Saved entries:
════════════════

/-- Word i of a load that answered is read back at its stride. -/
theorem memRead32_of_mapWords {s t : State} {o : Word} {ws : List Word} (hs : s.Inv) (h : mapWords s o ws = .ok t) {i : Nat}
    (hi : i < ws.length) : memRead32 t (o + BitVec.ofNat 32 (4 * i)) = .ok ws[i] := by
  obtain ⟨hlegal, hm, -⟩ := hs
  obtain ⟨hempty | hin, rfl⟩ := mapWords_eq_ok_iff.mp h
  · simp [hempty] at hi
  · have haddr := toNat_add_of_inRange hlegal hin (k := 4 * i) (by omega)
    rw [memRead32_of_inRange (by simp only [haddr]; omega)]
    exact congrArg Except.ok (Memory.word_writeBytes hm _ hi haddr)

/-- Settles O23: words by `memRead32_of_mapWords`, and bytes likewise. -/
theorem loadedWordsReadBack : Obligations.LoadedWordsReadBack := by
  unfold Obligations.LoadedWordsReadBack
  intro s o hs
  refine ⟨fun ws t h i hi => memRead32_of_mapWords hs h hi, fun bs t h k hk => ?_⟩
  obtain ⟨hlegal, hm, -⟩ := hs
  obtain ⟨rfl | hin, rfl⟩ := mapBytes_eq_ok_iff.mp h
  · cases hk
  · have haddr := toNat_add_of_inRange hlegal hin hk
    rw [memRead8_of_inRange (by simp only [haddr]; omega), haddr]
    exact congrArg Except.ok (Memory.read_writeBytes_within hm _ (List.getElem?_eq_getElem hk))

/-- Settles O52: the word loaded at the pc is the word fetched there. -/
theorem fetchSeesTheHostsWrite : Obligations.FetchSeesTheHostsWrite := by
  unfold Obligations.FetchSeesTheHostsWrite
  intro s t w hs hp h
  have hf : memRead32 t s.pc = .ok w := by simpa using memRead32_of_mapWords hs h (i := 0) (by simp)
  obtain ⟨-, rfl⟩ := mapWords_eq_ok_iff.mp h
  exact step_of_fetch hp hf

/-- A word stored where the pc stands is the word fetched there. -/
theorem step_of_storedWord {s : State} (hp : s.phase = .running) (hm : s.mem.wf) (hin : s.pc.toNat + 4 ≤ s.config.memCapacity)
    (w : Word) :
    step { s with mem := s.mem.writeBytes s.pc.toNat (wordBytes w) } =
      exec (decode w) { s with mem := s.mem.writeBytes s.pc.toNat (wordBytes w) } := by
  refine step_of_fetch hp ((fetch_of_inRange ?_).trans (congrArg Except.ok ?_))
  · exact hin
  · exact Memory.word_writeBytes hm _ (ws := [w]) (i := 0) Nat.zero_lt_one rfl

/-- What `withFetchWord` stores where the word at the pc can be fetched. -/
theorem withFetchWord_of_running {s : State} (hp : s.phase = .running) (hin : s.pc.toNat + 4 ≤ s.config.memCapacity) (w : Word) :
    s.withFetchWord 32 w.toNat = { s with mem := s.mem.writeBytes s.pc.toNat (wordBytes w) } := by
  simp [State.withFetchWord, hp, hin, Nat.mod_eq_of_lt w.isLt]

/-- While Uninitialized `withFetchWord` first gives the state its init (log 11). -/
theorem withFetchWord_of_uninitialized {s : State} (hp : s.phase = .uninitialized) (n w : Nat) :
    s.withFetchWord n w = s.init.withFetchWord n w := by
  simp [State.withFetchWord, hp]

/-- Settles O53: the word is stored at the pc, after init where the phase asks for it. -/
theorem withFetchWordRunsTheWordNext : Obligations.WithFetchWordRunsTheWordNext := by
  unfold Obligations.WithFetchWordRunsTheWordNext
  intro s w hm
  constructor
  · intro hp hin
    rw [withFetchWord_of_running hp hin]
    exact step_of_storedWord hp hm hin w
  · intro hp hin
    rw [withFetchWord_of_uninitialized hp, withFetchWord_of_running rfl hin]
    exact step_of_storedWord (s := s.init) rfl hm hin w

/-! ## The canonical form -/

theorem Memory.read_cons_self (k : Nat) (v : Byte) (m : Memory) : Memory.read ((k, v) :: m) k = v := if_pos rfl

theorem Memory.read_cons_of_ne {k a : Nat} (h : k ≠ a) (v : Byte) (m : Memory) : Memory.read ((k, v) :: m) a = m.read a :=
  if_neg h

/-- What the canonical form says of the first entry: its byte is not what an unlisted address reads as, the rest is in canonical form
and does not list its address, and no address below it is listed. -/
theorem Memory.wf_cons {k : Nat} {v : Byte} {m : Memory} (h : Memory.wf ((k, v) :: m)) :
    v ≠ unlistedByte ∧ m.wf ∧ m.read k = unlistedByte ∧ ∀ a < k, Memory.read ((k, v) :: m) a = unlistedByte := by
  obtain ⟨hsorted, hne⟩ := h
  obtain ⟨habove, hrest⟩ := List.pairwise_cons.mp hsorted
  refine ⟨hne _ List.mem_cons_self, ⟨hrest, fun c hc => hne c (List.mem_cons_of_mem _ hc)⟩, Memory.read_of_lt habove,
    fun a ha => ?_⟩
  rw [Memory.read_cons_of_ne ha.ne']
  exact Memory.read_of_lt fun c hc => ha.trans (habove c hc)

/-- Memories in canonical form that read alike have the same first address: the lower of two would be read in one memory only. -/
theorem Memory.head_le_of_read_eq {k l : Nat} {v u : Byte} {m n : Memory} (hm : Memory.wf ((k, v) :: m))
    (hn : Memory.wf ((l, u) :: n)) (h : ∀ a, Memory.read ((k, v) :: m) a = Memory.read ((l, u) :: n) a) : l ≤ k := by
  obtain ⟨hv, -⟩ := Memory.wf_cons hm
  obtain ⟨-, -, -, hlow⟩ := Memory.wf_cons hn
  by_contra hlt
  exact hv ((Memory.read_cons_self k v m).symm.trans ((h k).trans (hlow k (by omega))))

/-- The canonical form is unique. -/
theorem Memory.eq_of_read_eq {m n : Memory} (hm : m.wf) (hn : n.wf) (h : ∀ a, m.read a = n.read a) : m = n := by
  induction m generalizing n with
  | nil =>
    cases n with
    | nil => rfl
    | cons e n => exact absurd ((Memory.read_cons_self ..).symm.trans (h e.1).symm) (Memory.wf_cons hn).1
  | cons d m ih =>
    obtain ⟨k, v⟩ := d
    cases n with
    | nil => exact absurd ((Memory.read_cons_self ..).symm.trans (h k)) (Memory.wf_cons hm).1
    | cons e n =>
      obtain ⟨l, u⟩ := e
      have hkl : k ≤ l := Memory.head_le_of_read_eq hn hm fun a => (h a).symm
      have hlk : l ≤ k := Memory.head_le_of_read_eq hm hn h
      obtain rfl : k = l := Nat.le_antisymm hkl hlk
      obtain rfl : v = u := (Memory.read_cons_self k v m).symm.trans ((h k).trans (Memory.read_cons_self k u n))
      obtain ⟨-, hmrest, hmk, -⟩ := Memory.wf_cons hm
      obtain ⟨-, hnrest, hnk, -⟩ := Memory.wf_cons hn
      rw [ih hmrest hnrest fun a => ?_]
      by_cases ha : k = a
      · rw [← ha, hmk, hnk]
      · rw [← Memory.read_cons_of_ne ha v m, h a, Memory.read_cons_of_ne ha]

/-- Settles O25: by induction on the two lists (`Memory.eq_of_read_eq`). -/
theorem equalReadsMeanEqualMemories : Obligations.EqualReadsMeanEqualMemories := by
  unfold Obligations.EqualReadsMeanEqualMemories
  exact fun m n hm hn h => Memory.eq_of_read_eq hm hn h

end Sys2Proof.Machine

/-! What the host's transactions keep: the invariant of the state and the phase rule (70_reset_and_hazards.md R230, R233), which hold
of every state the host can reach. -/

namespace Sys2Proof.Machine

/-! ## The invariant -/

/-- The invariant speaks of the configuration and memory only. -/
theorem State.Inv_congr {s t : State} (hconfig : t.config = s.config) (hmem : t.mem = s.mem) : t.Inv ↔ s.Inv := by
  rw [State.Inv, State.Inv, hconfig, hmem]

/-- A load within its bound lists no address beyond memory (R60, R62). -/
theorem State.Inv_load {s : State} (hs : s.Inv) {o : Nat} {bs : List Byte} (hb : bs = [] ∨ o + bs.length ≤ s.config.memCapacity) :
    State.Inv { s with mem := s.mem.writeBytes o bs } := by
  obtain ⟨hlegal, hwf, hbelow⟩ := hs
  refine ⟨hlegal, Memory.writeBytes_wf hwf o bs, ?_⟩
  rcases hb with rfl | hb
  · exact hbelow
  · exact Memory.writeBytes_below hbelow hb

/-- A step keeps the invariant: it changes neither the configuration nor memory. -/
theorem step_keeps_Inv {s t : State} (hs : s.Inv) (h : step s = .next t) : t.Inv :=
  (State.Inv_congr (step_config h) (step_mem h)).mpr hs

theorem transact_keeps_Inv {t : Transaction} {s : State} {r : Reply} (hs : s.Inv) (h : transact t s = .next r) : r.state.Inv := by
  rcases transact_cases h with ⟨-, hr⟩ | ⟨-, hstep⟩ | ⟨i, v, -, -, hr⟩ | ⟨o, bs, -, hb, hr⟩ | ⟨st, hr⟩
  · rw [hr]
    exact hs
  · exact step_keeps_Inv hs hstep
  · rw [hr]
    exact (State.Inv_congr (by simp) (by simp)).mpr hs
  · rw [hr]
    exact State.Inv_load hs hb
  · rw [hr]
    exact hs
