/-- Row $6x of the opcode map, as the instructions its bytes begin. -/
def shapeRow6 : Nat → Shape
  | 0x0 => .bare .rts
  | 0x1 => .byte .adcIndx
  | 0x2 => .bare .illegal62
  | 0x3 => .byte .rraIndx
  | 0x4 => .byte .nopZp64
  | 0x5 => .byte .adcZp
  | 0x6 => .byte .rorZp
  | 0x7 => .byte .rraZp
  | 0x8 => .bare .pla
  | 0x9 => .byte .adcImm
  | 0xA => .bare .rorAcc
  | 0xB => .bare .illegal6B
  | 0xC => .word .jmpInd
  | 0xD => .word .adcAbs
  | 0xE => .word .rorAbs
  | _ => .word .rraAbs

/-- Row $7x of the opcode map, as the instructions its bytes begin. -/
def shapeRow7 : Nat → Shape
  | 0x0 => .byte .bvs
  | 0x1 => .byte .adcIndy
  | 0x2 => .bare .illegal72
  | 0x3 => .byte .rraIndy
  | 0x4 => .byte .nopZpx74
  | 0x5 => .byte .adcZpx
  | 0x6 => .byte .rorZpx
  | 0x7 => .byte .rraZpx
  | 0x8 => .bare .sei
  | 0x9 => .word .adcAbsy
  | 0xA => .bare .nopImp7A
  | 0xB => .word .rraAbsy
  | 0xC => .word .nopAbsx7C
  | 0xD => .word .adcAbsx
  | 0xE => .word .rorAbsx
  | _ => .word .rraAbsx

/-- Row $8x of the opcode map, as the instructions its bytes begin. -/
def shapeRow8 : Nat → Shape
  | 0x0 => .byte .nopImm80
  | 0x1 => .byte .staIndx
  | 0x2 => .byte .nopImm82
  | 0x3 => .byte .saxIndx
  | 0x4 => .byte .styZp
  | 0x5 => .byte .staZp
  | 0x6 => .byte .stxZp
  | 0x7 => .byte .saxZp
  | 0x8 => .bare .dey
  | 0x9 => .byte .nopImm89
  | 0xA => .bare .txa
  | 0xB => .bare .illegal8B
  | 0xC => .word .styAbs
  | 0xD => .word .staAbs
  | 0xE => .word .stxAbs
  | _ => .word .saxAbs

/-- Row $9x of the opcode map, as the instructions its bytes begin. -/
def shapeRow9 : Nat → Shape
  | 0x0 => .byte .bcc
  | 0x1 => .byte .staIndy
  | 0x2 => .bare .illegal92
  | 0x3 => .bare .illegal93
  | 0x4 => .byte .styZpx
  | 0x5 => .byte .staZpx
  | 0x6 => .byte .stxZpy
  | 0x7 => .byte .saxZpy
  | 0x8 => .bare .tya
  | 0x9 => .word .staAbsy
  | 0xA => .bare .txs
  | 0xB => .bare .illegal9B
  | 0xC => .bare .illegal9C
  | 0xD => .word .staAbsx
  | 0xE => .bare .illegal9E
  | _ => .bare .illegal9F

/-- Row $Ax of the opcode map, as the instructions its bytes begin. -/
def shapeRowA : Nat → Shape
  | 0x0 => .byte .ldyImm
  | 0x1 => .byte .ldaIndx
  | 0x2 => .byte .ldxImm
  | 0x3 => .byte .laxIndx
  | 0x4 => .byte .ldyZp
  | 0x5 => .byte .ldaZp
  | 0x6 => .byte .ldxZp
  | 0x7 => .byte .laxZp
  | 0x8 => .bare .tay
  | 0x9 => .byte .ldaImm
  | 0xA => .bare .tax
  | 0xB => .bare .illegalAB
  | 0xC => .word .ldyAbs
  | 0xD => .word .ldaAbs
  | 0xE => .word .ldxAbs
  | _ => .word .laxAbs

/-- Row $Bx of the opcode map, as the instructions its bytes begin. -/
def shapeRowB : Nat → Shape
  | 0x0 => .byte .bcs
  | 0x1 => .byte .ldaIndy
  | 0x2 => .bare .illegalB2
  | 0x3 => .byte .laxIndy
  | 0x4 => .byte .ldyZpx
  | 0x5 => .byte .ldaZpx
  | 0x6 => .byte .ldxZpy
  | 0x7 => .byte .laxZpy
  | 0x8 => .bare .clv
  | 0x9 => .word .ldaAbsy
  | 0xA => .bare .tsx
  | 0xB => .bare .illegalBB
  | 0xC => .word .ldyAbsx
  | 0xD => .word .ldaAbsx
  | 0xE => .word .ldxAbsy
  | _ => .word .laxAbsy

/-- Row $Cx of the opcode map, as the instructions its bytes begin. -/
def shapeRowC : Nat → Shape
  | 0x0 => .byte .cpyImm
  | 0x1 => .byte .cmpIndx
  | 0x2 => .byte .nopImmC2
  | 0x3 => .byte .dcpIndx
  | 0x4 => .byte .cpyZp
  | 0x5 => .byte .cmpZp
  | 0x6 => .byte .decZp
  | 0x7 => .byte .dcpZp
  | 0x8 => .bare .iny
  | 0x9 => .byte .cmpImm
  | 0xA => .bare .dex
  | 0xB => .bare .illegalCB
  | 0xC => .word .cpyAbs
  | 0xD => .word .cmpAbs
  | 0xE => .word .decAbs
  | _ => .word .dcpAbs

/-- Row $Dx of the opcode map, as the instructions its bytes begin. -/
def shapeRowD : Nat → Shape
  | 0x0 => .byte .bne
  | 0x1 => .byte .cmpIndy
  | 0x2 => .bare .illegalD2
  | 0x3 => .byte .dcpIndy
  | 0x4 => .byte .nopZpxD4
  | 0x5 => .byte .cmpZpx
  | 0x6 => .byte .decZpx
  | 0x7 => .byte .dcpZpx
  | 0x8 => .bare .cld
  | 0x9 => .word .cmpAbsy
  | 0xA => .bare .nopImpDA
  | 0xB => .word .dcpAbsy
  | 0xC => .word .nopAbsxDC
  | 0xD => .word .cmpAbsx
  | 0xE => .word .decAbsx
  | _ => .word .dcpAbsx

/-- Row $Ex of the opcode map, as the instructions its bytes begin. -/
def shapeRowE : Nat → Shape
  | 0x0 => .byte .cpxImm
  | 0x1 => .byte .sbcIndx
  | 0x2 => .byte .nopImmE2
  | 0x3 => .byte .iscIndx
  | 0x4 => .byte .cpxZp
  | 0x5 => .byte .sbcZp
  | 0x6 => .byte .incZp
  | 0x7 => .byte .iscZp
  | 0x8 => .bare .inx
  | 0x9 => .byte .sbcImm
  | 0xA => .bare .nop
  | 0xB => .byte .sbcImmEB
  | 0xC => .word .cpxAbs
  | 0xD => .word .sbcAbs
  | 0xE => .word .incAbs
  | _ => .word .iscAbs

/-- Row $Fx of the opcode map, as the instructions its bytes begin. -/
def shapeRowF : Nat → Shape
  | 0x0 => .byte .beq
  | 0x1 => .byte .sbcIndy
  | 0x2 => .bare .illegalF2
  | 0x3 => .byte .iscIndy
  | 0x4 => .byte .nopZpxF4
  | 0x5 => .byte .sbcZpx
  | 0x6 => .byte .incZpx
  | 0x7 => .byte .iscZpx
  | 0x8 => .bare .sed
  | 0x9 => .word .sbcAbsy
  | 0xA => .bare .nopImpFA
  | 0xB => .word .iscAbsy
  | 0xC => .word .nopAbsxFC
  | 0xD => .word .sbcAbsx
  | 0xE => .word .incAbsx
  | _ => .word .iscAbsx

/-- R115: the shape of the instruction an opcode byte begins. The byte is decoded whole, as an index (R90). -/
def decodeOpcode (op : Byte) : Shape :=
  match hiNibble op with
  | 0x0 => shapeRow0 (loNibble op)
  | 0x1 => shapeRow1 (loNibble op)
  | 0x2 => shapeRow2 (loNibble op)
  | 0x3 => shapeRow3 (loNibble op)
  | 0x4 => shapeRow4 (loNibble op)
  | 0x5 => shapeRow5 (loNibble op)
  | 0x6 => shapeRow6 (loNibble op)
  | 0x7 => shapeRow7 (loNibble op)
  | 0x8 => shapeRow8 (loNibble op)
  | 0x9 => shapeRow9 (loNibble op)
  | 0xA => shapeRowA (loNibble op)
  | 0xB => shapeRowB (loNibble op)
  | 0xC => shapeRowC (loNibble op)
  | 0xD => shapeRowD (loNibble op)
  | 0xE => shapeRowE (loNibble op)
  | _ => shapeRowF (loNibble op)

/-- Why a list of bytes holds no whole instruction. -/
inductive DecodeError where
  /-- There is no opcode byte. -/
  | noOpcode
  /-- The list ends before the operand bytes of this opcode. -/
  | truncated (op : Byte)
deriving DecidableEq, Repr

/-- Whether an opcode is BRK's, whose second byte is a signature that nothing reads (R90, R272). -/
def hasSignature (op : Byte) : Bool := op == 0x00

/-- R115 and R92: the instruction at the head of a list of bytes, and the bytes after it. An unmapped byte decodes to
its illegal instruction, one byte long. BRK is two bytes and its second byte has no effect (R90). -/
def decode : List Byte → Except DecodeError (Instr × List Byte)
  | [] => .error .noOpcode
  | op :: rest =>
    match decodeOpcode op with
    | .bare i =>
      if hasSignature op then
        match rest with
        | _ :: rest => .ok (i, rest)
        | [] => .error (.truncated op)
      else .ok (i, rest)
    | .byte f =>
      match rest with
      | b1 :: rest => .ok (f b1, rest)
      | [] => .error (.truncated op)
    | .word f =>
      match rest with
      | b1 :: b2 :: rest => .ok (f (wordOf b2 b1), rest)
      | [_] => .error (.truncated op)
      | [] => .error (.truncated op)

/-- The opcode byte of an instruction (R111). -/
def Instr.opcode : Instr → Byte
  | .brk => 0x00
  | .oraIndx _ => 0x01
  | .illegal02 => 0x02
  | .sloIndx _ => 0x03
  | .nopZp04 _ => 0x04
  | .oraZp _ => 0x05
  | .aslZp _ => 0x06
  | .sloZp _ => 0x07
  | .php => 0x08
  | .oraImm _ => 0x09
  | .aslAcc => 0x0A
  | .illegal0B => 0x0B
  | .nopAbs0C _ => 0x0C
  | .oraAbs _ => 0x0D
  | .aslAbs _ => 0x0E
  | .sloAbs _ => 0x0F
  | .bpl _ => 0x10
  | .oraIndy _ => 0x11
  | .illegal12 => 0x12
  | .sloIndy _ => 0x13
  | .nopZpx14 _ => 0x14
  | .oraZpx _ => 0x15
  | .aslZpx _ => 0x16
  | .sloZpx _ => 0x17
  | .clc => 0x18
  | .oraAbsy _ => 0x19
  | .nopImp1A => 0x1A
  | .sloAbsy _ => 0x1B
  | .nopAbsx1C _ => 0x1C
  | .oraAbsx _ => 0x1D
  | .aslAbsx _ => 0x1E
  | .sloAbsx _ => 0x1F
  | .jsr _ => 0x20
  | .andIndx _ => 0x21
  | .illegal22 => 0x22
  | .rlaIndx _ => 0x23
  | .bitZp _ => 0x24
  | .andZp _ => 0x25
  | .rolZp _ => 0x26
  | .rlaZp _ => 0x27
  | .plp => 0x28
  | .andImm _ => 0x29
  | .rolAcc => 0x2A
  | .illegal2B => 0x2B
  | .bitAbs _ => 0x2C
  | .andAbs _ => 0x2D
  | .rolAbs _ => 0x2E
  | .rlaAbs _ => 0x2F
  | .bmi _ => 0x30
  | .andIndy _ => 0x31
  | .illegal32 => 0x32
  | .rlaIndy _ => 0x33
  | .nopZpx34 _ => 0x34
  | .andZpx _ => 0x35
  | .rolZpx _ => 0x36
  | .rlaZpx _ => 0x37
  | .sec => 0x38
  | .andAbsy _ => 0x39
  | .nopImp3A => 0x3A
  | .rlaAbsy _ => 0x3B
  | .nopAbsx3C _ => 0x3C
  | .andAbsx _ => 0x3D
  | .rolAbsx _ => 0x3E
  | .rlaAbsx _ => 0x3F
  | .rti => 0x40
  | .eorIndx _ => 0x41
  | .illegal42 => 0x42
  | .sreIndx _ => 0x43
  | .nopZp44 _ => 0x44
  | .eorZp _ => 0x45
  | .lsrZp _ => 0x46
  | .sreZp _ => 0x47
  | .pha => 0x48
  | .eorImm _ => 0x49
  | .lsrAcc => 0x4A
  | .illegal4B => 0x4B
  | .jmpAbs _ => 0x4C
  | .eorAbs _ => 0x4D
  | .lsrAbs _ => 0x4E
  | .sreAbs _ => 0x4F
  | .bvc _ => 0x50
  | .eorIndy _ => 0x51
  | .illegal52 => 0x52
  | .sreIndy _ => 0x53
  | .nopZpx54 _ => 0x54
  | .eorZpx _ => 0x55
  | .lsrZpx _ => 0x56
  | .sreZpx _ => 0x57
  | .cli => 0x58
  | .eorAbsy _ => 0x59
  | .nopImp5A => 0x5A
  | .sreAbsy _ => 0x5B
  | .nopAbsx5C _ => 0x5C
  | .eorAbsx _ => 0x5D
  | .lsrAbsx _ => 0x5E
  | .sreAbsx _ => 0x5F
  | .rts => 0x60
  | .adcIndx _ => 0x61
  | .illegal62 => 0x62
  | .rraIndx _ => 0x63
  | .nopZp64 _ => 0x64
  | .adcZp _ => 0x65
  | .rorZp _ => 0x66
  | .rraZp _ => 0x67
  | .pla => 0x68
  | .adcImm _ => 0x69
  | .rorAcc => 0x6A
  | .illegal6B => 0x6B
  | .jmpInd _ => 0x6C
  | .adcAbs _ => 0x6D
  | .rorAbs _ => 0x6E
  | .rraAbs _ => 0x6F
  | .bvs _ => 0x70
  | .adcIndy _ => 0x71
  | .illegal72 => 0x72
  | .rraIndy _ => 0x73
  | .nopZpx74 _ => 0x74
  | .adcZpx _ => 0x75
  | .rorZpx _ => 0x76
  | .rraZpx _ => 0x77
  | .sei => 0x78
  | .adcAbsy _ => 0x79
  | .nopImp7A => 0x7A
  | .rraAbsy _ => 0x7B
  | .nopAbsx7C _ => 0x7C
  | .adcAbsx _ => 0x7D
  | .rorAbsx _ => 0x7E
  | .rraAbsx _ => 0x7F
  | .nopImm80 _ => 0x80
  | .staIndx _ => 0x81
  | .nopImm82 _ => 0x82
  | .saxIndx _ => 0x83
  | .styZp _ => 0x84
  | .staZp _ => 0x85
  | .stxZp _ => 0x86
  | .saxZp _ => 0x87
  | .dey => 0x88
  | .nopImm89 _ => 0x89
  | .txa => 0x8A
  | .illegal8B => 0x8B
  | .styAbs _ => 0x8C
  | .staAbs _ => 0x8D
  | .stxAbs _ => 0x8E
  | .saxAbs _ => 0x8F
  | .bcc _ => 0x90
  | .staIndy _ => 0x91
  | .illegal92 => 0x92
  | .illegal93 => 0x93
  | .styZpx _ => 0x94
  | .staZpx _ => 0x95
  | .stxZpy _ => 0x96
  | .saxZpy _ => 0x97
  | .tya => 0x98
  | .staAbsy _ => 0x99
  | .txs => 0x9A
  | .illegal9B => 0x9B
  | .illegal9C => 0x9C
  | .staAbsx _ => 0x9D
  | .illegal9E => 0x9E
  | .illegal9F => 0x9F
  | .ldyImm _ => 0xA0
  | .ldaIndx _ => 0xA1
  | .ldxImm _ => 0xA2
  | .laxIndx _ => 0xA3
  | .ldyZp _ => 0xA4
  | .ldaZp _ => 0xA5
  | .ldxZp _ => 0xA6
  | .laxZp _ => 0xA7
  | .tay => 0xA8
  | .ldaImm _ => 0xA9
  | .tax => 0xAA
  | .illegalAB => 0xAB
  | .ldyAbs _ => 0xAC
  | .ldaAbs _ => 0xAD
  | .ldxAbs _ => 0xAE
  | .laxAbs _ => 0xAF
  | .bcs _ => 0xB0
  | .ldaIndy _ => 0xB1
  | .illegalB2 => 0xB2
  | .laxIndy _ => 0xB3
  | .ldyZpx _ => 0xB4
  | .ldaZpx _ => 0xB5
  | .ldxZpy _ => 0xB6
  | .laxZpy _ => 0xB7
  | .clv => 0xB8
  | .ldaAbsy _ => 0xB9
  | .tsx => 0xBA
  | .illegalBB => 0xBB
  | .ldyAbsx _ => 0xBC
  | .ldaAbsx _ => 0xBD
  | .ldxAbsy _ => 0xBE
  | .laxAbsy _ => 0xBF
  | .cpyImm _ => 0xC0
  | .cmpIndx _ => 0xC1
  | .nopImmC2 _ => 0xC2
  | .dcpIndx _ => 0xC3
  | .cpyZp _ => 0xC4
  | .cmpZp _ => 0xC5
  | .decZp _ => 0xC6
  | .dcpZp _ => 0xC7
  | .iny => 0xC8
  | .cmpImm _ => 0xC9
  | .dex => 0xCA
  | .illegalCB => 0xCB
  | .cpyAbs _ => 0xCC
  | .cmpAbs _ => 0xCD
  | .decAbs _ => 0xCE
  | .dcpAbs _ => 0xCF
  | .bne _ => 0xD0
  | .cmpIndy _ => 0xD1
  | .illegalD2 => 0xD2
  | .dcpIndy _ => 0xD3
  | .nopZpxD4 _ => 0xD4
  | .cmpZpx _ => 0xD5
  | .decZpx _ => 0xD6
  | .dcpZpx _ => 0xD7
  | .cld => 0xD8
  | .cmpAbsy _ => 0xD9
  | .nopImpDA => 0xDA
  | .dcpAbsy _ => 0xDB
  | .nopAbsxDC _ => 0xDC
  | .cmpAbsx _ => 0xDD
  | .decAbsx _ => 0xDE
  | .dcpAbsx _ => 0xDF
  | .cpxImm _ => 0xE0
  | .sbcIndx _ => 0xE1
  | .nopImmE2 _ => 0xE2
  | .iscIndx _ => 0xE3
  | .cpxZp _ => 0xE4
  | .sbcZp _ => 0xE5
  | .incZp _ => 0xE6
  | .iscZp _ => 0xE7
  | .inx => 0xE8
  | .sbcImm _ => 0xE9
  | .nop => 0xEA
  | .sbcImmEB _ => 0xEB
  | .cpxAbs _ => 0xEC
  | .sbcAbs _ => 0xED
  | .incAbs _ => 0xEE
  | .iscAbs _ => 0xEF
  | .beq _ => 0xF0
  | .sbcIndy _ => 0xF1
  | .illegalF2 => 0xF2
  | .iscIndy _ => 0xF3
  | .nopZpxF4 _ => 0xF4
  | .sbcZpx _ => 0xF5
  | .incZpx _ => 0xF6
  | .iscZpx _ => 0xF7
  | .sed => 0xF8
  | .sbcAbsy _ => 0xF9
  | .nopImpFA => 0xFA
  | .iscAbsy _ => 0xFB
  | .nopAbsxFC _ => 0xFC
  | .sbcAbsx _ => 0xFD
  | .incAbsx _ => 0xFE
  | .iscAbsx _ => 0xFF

════════════════

### TASK TO CARRY OUT:
Each line of the records, from the opening one through the line holding "(hi : i < ws.length)", should be restated word for word, with nothing else in the answer.

### EXERCISE RESPONSE:
/-- Word i of a load that answered is read back at its stride. -/
theorem memRead32_of_mapWords {s t : State} {o : Word} {ws : List Word} (hs : s.Inv) (h : mapWords s o ws = .ok t) {i : Nat}
    (hi : i < ws.length) : memRead32 t (o + BitVec.ofNat 32 (4 * i)) = .ok ws[i] := by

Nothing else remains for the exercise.